Dataset records
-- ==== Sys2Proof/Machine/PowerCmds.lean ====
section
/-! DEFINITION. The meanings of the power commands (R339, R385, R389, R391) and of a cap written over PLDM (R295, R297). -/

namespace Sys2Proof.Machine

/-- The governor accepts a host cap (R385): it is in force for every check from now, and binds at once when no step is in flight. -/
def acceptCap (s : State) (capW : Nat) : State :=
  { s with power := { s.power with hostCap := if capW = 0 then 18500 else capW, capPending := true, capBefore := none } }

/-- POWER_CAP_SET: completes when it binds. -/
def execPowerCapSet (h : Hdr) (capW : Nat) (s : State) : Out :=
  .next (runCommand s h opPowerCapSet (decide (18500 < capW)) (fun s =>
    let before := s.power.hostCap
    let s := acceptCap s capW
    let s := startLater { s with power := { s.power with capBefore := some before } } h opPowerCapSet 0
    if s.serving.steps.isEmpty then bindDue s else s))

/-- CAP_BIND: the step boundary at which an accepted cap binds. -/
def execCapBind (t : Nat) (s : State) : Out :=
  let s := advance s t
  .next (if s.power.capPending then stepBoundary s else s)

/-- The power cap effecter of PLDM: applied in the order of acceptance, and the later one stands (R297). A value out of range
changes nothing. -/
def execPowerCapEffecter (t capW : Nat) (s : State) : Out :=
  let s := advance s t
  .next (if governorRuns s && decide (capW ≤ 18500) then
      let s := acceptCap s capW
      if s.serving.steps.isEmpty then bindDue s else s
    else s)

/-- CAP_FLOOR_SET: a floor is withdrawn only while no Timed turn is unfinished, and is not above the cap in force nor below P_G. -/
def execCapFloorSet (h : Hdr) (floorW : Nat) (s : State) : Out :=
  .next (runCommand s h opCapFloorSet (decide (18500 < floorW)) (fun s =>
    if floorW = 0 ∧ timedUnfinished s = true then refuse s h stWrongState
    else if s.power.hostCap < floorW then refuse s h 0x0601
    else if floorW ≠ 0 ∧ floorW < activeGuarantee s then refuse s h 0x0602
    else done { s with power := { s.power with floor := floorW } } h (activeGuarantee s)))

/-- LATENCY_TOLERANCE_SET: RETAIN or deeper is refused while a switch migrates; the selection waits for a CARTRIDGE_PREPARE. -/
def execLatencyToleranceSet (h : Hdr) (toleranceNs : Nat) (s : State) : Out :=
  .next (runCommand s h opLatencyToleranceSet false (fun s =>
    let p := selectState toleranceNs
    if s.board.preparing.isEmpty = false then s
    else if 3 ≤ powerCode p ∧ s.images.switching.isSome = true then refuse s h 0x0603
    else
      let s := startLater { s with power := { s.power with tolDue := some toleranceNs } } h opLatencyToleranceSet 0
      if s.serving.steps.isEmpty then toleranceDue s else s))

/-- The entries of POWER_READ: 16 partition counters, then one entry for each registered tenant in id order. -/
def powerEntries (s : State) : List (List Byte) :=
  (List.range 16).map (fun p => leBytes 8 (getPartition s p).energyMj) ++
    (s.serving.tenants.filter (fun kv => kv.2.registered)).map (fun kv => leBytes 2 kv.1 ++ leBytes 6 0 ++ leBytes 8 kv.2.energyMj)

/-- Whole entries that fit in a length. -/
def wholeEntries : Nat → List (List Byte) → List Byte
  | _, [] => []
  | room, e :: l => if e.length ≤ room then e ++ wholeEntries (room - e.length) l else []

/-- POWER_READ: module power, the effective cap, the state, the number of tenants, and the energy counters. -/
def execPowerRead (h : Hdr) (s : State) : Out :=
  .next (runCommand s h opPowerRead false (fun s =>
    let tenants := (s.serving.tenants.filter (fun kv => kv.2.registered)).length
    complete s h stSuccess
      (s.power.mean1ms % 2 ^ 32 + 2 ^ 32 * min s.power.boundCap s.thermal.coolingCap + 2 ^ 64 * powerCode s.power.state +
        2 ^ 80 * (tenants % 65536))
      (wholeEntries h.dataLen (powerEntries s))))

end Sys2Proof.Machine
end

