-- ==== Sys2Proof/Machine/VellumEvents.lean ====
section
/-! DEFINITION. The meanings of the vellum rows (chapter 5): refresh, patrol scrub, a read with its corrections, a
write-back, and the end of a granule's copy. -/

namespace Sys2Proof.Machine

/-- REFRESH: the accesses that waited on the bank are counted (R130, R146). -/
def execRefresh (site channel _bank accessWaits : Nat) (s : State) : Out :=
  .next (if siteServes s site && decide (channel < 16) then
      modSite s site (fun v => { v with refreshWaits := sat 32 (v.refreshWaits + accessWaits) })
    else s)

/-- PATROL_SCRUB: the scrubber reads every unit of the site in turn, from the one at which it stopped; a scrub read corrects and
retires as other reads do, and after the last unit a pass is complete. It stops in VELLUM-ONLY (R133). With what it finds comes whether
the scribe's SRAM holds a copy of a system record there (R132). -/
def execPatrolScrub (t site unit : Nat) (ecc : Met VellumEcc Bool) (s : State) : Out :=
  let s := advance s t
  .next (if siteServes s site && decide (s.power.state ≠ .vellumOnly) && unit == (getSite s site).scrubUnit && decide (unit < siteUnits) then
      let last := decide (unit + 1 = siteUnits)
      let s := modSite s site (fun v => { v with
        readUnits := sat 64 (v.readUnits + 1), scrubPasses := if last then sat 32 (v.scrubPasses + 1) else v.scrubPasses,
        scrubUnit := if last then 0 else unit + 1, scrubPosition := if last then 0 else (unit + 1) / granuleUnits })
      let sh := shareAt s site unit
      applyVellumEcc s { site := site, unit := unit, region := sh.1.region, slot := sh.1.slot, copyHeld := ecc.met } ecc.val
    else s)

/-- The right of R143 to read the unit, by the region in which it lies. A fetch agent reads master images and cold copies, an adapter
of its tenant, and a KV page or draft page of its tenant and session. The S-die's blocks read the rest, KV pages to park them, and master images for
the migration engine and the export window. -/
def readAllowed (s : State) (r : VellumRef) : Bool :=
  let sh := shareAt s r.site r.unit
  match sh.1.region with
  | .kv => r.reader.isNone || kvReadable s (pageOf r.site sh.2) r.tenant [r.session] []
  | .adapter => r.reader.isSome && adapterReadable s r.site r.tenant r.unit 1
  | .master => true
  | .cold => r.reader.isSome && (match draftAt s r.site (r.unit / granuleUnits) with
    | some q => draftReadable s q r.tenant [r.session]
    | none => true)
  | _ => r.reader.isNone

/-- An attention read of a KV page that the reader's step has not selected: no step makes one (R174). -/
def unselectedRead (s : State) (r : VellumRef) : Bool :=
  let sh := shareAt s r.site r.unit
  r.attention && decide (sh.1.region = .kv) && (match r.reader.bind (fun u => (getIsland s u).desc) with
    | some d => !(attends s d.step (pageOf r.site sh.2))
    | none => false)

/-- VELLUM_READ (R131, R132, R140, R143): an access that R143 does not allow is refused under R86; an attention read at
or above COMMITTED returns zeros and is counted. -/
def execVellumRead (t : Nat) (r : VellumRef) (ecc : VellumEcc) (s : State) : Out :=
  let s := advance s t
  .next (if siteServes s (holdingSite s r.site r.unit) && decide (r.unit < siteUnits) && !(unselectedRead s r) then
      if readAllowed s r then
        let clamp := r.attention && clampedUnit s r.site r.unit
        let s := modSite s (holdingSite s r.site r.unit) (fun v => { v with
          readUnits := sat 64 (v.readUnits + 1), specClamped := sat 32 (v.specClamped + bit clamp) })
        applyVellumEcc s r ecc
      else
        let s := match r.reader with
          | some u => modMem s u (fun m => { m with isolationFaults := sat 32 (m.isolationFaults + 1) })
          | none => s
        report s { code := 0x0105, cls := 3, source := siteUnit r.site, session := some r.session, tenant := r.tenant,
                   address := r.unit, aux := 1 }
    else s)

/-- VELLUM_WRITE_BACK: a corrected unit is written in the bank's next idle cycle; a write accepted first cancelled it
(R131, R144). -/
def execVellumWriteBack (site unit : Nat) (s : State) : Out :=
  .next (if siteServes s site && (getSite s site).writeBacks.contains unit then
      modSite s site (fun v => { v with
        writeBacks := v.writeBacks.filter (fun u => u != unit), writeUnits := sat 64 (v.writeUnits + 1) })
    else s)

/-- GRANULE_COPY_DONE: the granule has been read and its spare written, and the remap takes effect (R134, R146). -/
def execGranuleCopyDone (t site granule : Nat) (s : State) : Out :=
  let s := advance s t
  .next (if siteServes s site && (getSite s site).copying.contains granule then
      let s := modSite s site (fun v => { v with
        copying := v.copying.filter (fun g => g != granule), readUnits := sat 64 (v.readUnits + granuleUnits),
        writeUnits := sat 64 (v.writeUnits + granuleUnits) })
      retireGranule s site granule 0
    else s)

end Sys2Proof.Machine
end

• Exercise details: Take the lines from the top of the data through the one that contains "def acceptCap (s" and copy them exactly, leaving out every line after it.

• Solution for this exercise:
-- ==== Sys2Proof/Machine/PowerCmds.lean ====
section
/-! DEFINITION. The meanings of the power commands (R339, R385, R389, R391) and of a cap written over PLDM (R295, R297). -/

namespace Sys2Proof.Machine

/-- The governor accepts a host cap (R385): it is in force for every check from now, and binds at once when no step is in flight. -/
def acceptCap (s : State) (capW : Nat) : State :=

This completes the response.